For the data below, restate word for word only the lines from the line containing "def Obligations.JobsLoadStartAndStop : Prop" through the line containing "s.ctx d))) ∧", both ends included.
_ _ _
-- ==== Sys2Proof/Machine/Service.lean ====
section
/-! DEFINITION. Clock domains (R221 to R224), the collector's commands (R333 to R341), spare migration (R342 to R345),
firmware images (R346 to R348), background duties (R349), the panel's hold (R352) and factory test mode (R340). -/

namespace Sys2Proof.Machine

/-! ## Suspect slots (R76, R345) -/

/-- A slot marked SUSPECT and recorded in the setting store. -/
def State.markSuspect (s : State) (u : Nat) : State :=
  let s1 := s.setTile u { s.tile u with suspect := true }
  if s1.flt.suspects.contains u then s1
  else { s1 with flt := { s1.flt with suspects := s1.flt.suspects ++ [u] }, ctl := { s1.ctl with storeCnt := s1.ctl.storeCnt + 1 } }

/-- Whether a slot is an eligible spare (R342): slots 64 to 67, no logical tile, not SUSPECT, its last self-test passed. -/
def State.spareOk (s : State) (u : Nat) : Bool :=
  decide (64 ≤ u % 68) && (s.tileOf u).isNone && !(s.tile u).suspect && (s.tile u).testOk &&
    !s.flt.migrations.any (fun m => m.dst == u)

/-- The lowest-numbered eligible spare of a die. -/
def State.spareOf (s : State) (die : Nat) : Option Nat := ((List.range 4).map (fun i => 68 * die + 64 + i)).find? (fun u => s.spareOk u)

/-- Eligible spares of a die, as SPARE_STATUS counts them. -/
def State.sparesLeft (s : State) (die : Nat) : Nat := (((List.range 4).map (fun i => 68 * die + 64 + i)).filter (fun u => s.spareOk u)).length

/-! ## Domain faults (R222, R224, Table 13-5) -/

/-- A lane of a chimney is the source of a recovered reference. -/
def State.laneSource (s : State) (p : Nat) (l : Nat → Bool) : State :=
  let v := s.setting 0x0200
  let hit := fun (o : Nat) => field v o 1 == p && l (field v (o + 4) 4)
  let s1 := if hit 0 && s.barBit 0x40020 9 then s.loseSource 0 else s
  if hit 8 && s1.barBit 0x40020 10 then s1.loseSource 1 else s1

/-- The reaction of Table 13-5. -/
def State.domainReact (s : State) (d : Nat) : State :=
  if d < 272 then
    if (s.tileOf d).isSome then s.raiseFail.addReact (srcId 9 d) else s.markSuspect d
  else if d < 276 ∨ d = 323 ∨ d = 325 then s.modFault
  else if d < 284 then
    ((List.range 32).foldl (fun (s : State) i => s.channelOut 0 (32 * (d - 276) + i)) s).moduleFault (0x120 + (d - 276))
  else if d < 300 then (s.channelOut 1 (d - 284)).moduleFault (0x130 + (d - 284))
  else if d < 316 then
    let lane := d - 300
    let p := lane / 8
    let per := 8 / (field (s.setting (0x0130 + p)) 4 2 + 1)
    (s.linkLost p (lane % 8 / per)).laneSource p (fun l => l == lane % 8)
  else if d < 320 then
    let p := d % 2
    (((List.range 4).foldl (fun (s : State) l => s.linkLost p l) s).failChimney p).laneSource p (fun _ => true)
  else if d = 321 then s.addReact (srcId 9 d)
  else if d = 322 then
    if s.cartHeld then s.surprise.report (srcId 3 0x182) (BitVec.ofNat 32 s.ember.cartState) else s
  else if d = 324 then s.haltTrace
  else s

/-- A domain whose state is not trusted: reported with CLK_MON, and its reaction. -/
def State.distrust (s : State) (d : Nat) : State := (s.report (srcId 9 d) (s.ior (clkMon d))).domainReact d

/-- A domain fault of R222 or R224: counted in CLK_CNT_DFLT (R238) as well. -/
def State.domainFault (s : State) (d : Nat) : State := (s.bumpBar 0x40038 1).distrust d

/-! ## Switching a domain (R221 to R224, Tables 09-3, 09-7) -/

/-- Whether a domain has an input of this number. -/
def inputOk (d sel : Nat) : Bool := sel == 0 || (sel == 1 && d != 323 && d != 325) || (sel == 2 && d != 323)

/-- SW_BUSY. -/
def State.swBusy (s : State) (d : Nat) : Bool := (s.ior (clkCtl d)).getLsbD 8

/-- SEL written: a switch is in progress. SEL 3, and an input that the domain lacks, have no effect (log 49). -/
def State.writeSel (s : State) (d sel : Nat) : State :=
  if inputOk d sel then (s.ioField (clkCtl d) 0 2 sel).orIo (clkCtl d) 0x100 else s

/-- CLK_CTL_SEL: glitch-free. -/
def execClkCtlSel (dom : Nat) (sel : BitVec 2) (s : State) : Host.Outcome State Fault Refusal :=
  guardPart (domOk dom) .noSuchDomain (s.writeSel dom sel.toNat)

/-- SEL written with FORCE: the switch needs no clock; it ends within 4 ticks (R223, R239). -/
def State.forceSel (s : State) (d sel : Nat) : State :=
  if inputOk d sel then
    let s1 := s.writeSel d sel
    { s1 with clk := { s1.clk with forced := s1.clk.forced.filter (fun x => x != d) ++ [d] } }
  else s

/-- CLK_CTL_FORCE. -/
def execClkCtlForce (dom : Nat) (sel : BitVec 2) (s : State) : Host.Outcome State Fault Refusal :=
  guardPart (domOk dom) .noSuchDomain (s.forceSel dom sel.toNat)

/-- A domain has its clock again: the accesses held for a memory's or the cartridge's domain are tried again. -/
def State.domainBack (s : State) (d : Nat) : State :=
  if s.clocked d && decide ((276 ≤ d ∧ d < 300) ∨ d = 322) then s.retryHost else s

/-- DOMAIN_HOLD: the domain's clock is gated after its multiplexer, or opened: what waited for it goes on, the queues of domain 324 and the
accesses held for a memory's domain. -/
def State.domainHold (s : State) (d : Nat) (hold : Bool) : State :=
  let s1 := s.ioField (clkCtl d) 10 1 (bnat hold)
  if hold then s1
  else if d = 324 && s1.clocked 324 && !s1.traceHalted then s1.resumeTrace
  else s1.domainBack d

/-- DOMAIN_HOLD. -/
def execDomainHold (dom : Nat) (hold : Bool) (s : State) : Host.Outcome State Fault Refusal :=
  guardPart (domOk dom) .noSuchDomain (s.domainHold dom hold)

/-- CLK_SELECT, KIND 0: the procedure of R223; its reply follows the switch. -/
def State.selectDomain (s : State) (k : Slot) (d sel : Nat) : State :=
  if !domOk d || !inputOk d sel then s.deny k stNOPERM
  else if s.swBusy d then s.deny k stBUSY
  else
    let dead := fun (s : State) =>
      ({ s with clk := { s.clk with selDead := s.clk.selDead.filter (fun x => x != d) ++ [d] } } : State).ioField (clkCtl d) 10 1 1
    (if s.domDead d then (dead s).forceSel d sel else s.writeSel d sel).wait k
      (.clkSelectDomain k (BitVec.ofNat 9 d) (BitVec.ofNat 2 sel))
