/-- No OR is due at the edge, or one that lets the schedule advance. -/
def State.goEdge (s : State) : Prop :=
  let lat := (s.ctx s.sched.ctx).flagLat
  s.clk.beatNow + 1 < s.sched.startEdge + lat ∨
    ∃ r, s.orOf (s.clk.beatNow + 1 - lat) = some r ∧ r.nr = false ∧ r.fail = false ∧ r.gstop = false

end Sys2Proof.Machine

/-- On a running beat unit with no beat change, stop or message due: without a job the edge advances the beat alone. With a
job, an OR without NR (or none due yet) advances SCHED_NOW by 1; one with NR leaves it and counts a stretch; a missing OR is
SCHED_DESYNC and stops the job, at once where no pass is in flight; a step whose end has come, with every fence met, no seal
and no table check to wait for and a clear gate with no late NF, commits: STEP_COMMITTED rises by 1 and STEP_BASE by the step
length. At B0 the job starts with SCHED_NOW 0 and its prologue, the grate state of Table 04-1, and NUM_STATUS clear. (R34,
R228, R243, R248, R249, R250, R256, R263.) -/
def Obligations.BeatEdgesPaceTheSchedule : Prop :=
  ∀ (s : State) (dma : List (Slot × List Byte)), s.plainEdge →
    let lat := (s.ctx s.sched.ctx).flagLat
    let len := ((s.ctx s.sched.ctx).stepBeats : Int)
    let ticked := fun (t : State) => t.clk = { s.clk with
      beatNow := s.clk.beatNow + 1, ticks := s.clk.ticks + max 1 ((s.bar 0x4000C).toNat - s.clk.phase), phase := 0
      tokens := tpush { beat := s.clk.beatNow + 1, before := s.sched.now } 327 0 s.clk.tokens, tokSent := s.clk.tokSent + 1
      tileMhz := max (s.setting 0x0032) (min (s.setting 0x0033) s.clk.tileMhz) }
    (s.sched.b0 = none → s.sched.running = false → Answers (.beatEdge dma) s (fun t => ticked t ∧ t.sched = s.sched ∧
      t.tiles = s.tiles ∧ t.ctxs = s.ctxs ∧ t.mem = s.mem)) ∧
    (s.sched.b0 = none → s.sched.running = true →
      (s.goEdge → (s.sched.now : Int) + 1 < s.sched.base + len → Answers (.beatEdge dma) s (fun t => ticked t ∧
        t.sched.now = s.sched.now + 1 ∧ t.sched.base = s.sched.base ∧ t.sched.running = true ∧ t.bar 0x40118 = s.bar 0x40118 ∧
        (∀ u, t.tile u = { s.tile u with nfSeen := (t.tile u).nfSeen }) ∧ t.ctxs = s.ctxs ∧ t.mem = s.mem)) ∧
      (∀ r, s.sched.startEdge + lat ≤ s.clk.beatNow + 1 → s.orOf (s.clk.beatNow + 1 - lat) = some r → r.nr = true → r.fail = false →
        r.gstop = false → (s.sched.now : Int) < s.sched.base + len → Answers (.beatEdge dma) s (fun t => ticked t ∧
          t.sched.now = s.sched.now ∧ t.sched.base = s.sched.base ∧ t.bar 0x40118 = s.bar 0x40118 + 1 ∧
          (∀ u, t.tile u = { s.tile u with nfSeen := (t.tile u).nfSeen }) ∧ t.ctxs = s.ctxs ∧ t.mem = s.mem)) ∧
      (s.sched.startEdge + lat ≤ s.clk.beatNow + 1 → s.orOf (s.clk.beatNow + 1 - lat) = none → Answers (.beatEdge dma) s (fun t =>
        ticked t ∧ t.sched.running = false ∧ t.barBit 0x40100 15 = true ∧
        ((t.ctx s.sched.ctx).state = 3 ∨ t.sched.draining = true) ∧ (s.quiescent = true → (t.ctx s.sched.ctx).state = 3))) ∧
      (s.goEdge → s.sched.base + len ≤ (s.sched.now : Int) + 1 → s.fencesMet (fun m => m.op == 0xD4) = true → s.sealHolds = false →
        s.sched.gateKnown = true → s.sched.gateNf = false → s.sched.gateFail = false → s.sched.blockBad = false →
        s.sched.late = false → s.everyTile (fun a => !a.nfSeen) = true → s.tableHolds = false → s.stopsAt s.stepNow = false → Answers (.beatEdge dma) s (fun t => ticked t ∧
          (t.ctx s.sched.ctx).stepCommitted = (s.ctx s.sched.ctx).stepCommitted + 1 ∧ t.sched.base = s.sched.base + len ∧
          t.sched.now = s.sched.now + 1 ∧ t.sched.gateKnown = false ∧ t.sched.proExec = false ∧ t.sched.running = true))) ∧
    (∀ c, s.sched.b0 = some (c, s.clk.beatNow + 1) → s.pwr.diesUp = true → Answers (.beatEdge dma) s (fun t => ticked t ∧
      t.sched.running = true ∧ t.sched.ctx = c ∧ t.sched.now = 0 ∧ t.sched.base = ((s.ctx c).proBeats : Int) ∧ t.sched.proExec = true ∧
      t.sched.b0 = none ∧ t.ctxs = s.ctxs ∧ t.mem = s.mem ∧ ∀ u, (t.tile u).vl = 512 ∧ (t.tile u).vregs = [] ∧ (t.tile u).x = [] ∧
        (t.tile u).reg 0x0100 = 0))

/-- JOB_LOAD of an image that passes its checks and finds room makes it the context, IDLE, and SCHED_LOAD of the same job
adds its programs. JOB_START with everything in place makes the context RUNNING and sets the first beat, and STRICT and
COMPAT in every tile. JOB_STOP of a running context makes it STOPPING with the stop step and waits. (R133, R187, R261, R263,
R296, R314, R369.) -/
def Obligations.JobsLoadStartAndStop : Prop :=
  (∀ (s : State) (k : Slot) (c : BitVec 2) (l : List Byte), (s.ctx c.toNat).state ≠ 1 → (s.ctx c.toNat).state ≠ 2 →
      (s.factory = false → firstBad (s.jobChecks l) = none → (∃ s1, s.placeImage c.toNat l = .inl s1) →
        Answers (.jobLoad k c l) s (fun t => t.outcome k = some { status := 0 } ∧
          t.ctx c.toNat = { imageCtx l with imageHash := sha256 l, state := 0 } ∧ (∀ d, d ≠ c.toNat → t.ctx d = s.ctx d))) ∧
      (let cx := (s.ctx c.toNat).withSchedule l
       (s.ctx c.toNat).jobLoaded = true → firstBad (sameJob (s.ctx c.toNat).image l) = none → firstBad (s.schedChecks cx l) = none →
        Answers (.schedLoad k c l) s (fun t => t.outcome k = some { status := 0 } ∧ t.ctx c.toNat = cx ∧
          (∀ d, d ≠ c.toNat → t.ctx d = s.ctx d) ∧ t = { s with ctxs := t.ctxs, ctl := t.ctl }))) ∧
  (∀ (s : State) (k : Slot) (c : BitVec 2) (b0 : W64),
      let cx := s.ctx c.toNat
      s.anyRunning = false → cx.jobLoaded = true → cx.schedLoaded = true → s.clk.beatNow + 16 ≤ b0.toNat →
      cx.bankOk (s.bankImage c.toNat cx.tgen) = true → cx.pendSwap = none → cx.restored = false → s.devid.isSome = true → s.pwr.diesUp = true →
      (s.flagParent.isSome = true ∨ s.clusterSize ≤ 1 ∨ (s.settingOpt 0x0150).isSome = true) →
      (s.ember.partner.isSome = true ∨ s.wouldMirror c.toNat = false) →
      Answers (.jobStart k c b0) s (fun t => t.outcome k = some { status := 0 } ∧ (t.ctx c.toNat).state = 1 ∧
        t.sched.b0 = some (c.toNat, b0.toNat) ∧ t.sched.ctx = c.toNat ∧ t.sched.running = false ∧
        (∀ x : BitVec 8, ((t.ltile x.toNat).reg 0x0304).getLsbD 0 = cx.strict ∧ ((t.ltile x.toNat).reg 0x0304).getLsbD 1 = cx.compat) ∧
        (∀ d, d ≠ c.toNat → t.ctx d = s.ctx d) ∧ t.mem = s.mem)) ∧
  (∀ (s : State) (k : Slot) (c : BitVec 2) (n : BitVec 48), (s.ctx c.toNat).state = 1 →
      (n = 0 ∨ (s.ctx c.toNat).stepCommitted < n.toNat) → Answers (.jobStop k c n) s (fun t =>
        t.ctx c.toNat = { s.ctx c.toNat with state := 2 } ∧ t.sched = { s.sched with sStop := some n.toNat, stopSlot := some k } ∧
        getSlot t.ctl.waiting k = some (.jobStop k c n) ∧ t.ctl.results = s.ctl.results ∧ t.tiles = s.tiles ∧ t.mem = s.mem))

namespace Sys2Proof.Machine

/-- The settings after a list of entries. -/
def SettingsTaken (s t : State) (es : List (BitVec 16 × BitVec 64)) : Prop :=
  ∀ id, t.settingOpt id = match es.reverse.find? (fun e => e.1.toNat == id) with
    | some e => some e.2.toNat
    | none => s.settingOpt id

end Sys2Proof.Machine

/-- SET_WRITE and PORT_CONFIG whose entries all pass put every entry in force, the last of several for one item, and reply OK
(SET_WRITE of the BAR2 window once every host access held now has completed); SET_WRITE refused for an entry replies
NOT_PERMITTED with its index and changes no setting. SET_STORE stores the named settings and returns the count of writes.
KEY_ROTATE whose wrapped key passes its integrity check replaces the sender's key for later edges; one that fails gives
AUTH_FAIL, is counted and changes no key. DEV_INFO returns a page, and refuses a reserved one. CLK_SELECT sets the reference
lanes, or a pending BEAT_DIV with its beat. (R212, R216, R229, R296, R365, R367, R368, R373, R374, R375.) -/
def Obligations.SettingsKeysAndInformation : Prop :=
  ∀ (s : State) (k : Slot),
    (∀ es : List (BitVec 16 × BitVec 64), 1 ≤ es.length → es.length ≤ 32 →
      (s.entriesRefused (entryNats es) isSetWrite = none →
        let window := ∃ e ∈ es, e.1 = 0x0010 ∨ e.1 = 0x0011
        (s.mem.heldHost = [] ∨ ¬ window → Answers (.setWrite k es) s (fun t =>
          t.outcome k = some { status := 0 } ∧ SettingsTaken s t es ∧ t.tiles = s.tiles ∧ t.mem = s.mem ∧ t.ctxs = s.ctxs)) ∧
        (s.mem.heldHost ≠ [] → window → Answers (.setWrite k es) s (fun t =>
          getSlot t.ctl.waiting k = some (.setWrite k es) ∧ t.ctl.results = s.ctl.results ∧ SettingsTaken s t es ∧
          (∀ h ∈ t.mem.heldHost, k ∈ h.awaited) ∧ t.mem.heldHost.length = s.mem.heldHost.length))) ∧
      (∀ i, s.entriesRefused (entryNats es) isSetWrite = some i → Answers (.setWrite k es) s (fun t =>
        t.outcome k = some { status := 0x0030, detail := i } ∧ t = { s with ctl := t.ctl } ∧ t.ctl.settings = s.ctl.settings)) ∧
      (s.anyRunning = false → s.entriesRefused (entryNats es) isPortItem = none → Answers (.portConfig k es) s (fun t =>
        t.outcome k = some { status := 0 } ∧ SettingsTaken s t es ∧ t.tiles = s.tiles ∧ t.mem = s.mem ∧ t.ctxs = s.ctxs))) ∧
    (∀ (all : Bool) (ids : List (BitVec 16)), ids.length ≤ 32 →
      (∀ i ∈ ids, all = true ∨ (settingIds.contains i.toNat = true ∧ isStored i.toNat = true)) →
      (∀ t, s.ctl.storeTick = some t → t + 4 * ticksPerSecond ≤ s.clk.ticks) → Answers (.setStore k all ids) s (fun t =>
        let names := if all then settingIds.filter isStored else ids.map (fun i => i.toNat)
        t.ctl.storeCnt = s.ctl.storeCnt + 1 ∧ t.outcome k = some { status := 0, data := leBytes 4 (s.ctl.storeCnt + 1).toNat } ∧
        (∀ i, tfind t.ctl.stored i = if i ∈ names then (s.settingOpt i).map (BitVec.ofNat 64) else tfind s.ctl.stored i) ∧
        t = { s with ctl := t.ctl } ∧ t.ctl.settings = s.ctl.settings)) ∧
    (∀ wrapped : List Byte, wrapped.length = 40 → Answers (.keyRotate k wrapped) s (fun t =>
        match aesUnwrap (s.keyOf k) wrapped with
        | some key => t.outcome k = some { status := 0 } ∧ t.keyOf k = s.keyOf k ∧ t.promoteKeys.keyOf k = key ∧ t = { s with ctl := t.ctl }
        | none => t.outcome k = some { status := 0x0010 } ∧ t.keyOf k = s.keyOf k ∧ t.promoteKeys.keyOf k = s.promoteKeys.keyOf k ∧
          t.bar 0x10018 = s.bar 0x10018 + 1)) ∧
    (∀ page : BitVec 8,
      (∀ d, s.infoPage page.toNat = some d → s.fits k d.length = true → Answers (.devInfo k page) s (fun t =>
        t.outcome k = some { status := 0, data := d } ∧ t = { s with ctl := t.ctl })) ∧
      (7 ≤ page.toNat → Answers (.devInfo k page) s (fun t => t.outcome k = some { status := 0x0030 } ∧ t = { s with ctl := t.ctl }))) ∧
    (∀ (rp ap : BitVec 1) (rl al : BitVec 4), rp ≠ ap → rl.toNat ≤ 7 → al.toNat ≤ 7 → Answers (.clkSelectRef k rp rl ap al) s (fun t =>
        t.outcome k = some { status := 0 } ∧ t.setting 0x0200 = rp.toNat + 16 * rl.toNat + 256 * ap.toNat + 4096 * al.toNat ∧
        (∀ id, id ≠ 0x0200 → t.settingOpt id = s.settingOpt id) ∧ t.clk.beatNow = s.clk.beatNow ∧ t.clk.phase = s.clk.phase)) ∧
    (∀ (d : BitVec 18) (b : W64), s.barBit 0x40010 31 = false → 320 ≤ d.toNat → d.toNat ≤ 163840 → s.clk.beatNow + 16 ≤ b.toNat →
      Answers (.clkSelectBeatDiv k d b) s (fun t => t.outcome k = some { status := 0 } ∧
        t.bar 0x40010 = BitVec.ofNat 32 (2 ^ 31 + d.toNat) ∧ t.bar64 0x40018 = b.toNat ∧
        (∀ off, off ≠ 0x40010 → off ≠ 0x40018 → off ≠ 0x4001C → t.bar off = s.bar off) ∧ t = { s with bar0 := t.bar0, ctl := t.ctl }))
_ _ _
# Task solution
def Obligations.JobsLoadStartAndStop : Prop :=
  (∀ (s : State) (k : Slot) (c : BitVec 2) (l : List Byte), (s.ctx c.toNat).state ≠ 1 → (s.ctx c.toNat).state ≠ 2 →
      (s.factory = false → firstBad (s.jobChecks l) = none → (∃ s1, s.placeImage c.toNat l = .inl s1) →
        Answers (.jobLoad k c l) s (fun t => t.outcome k = some { status := 0 } ∧
          t.ctx c.toNat = { imageCtx l with imageHash := sha256 l, state := 0 } ∧ (∀ d, d ≠ c.toNat → t.ctx d = s.ctx d))) ∧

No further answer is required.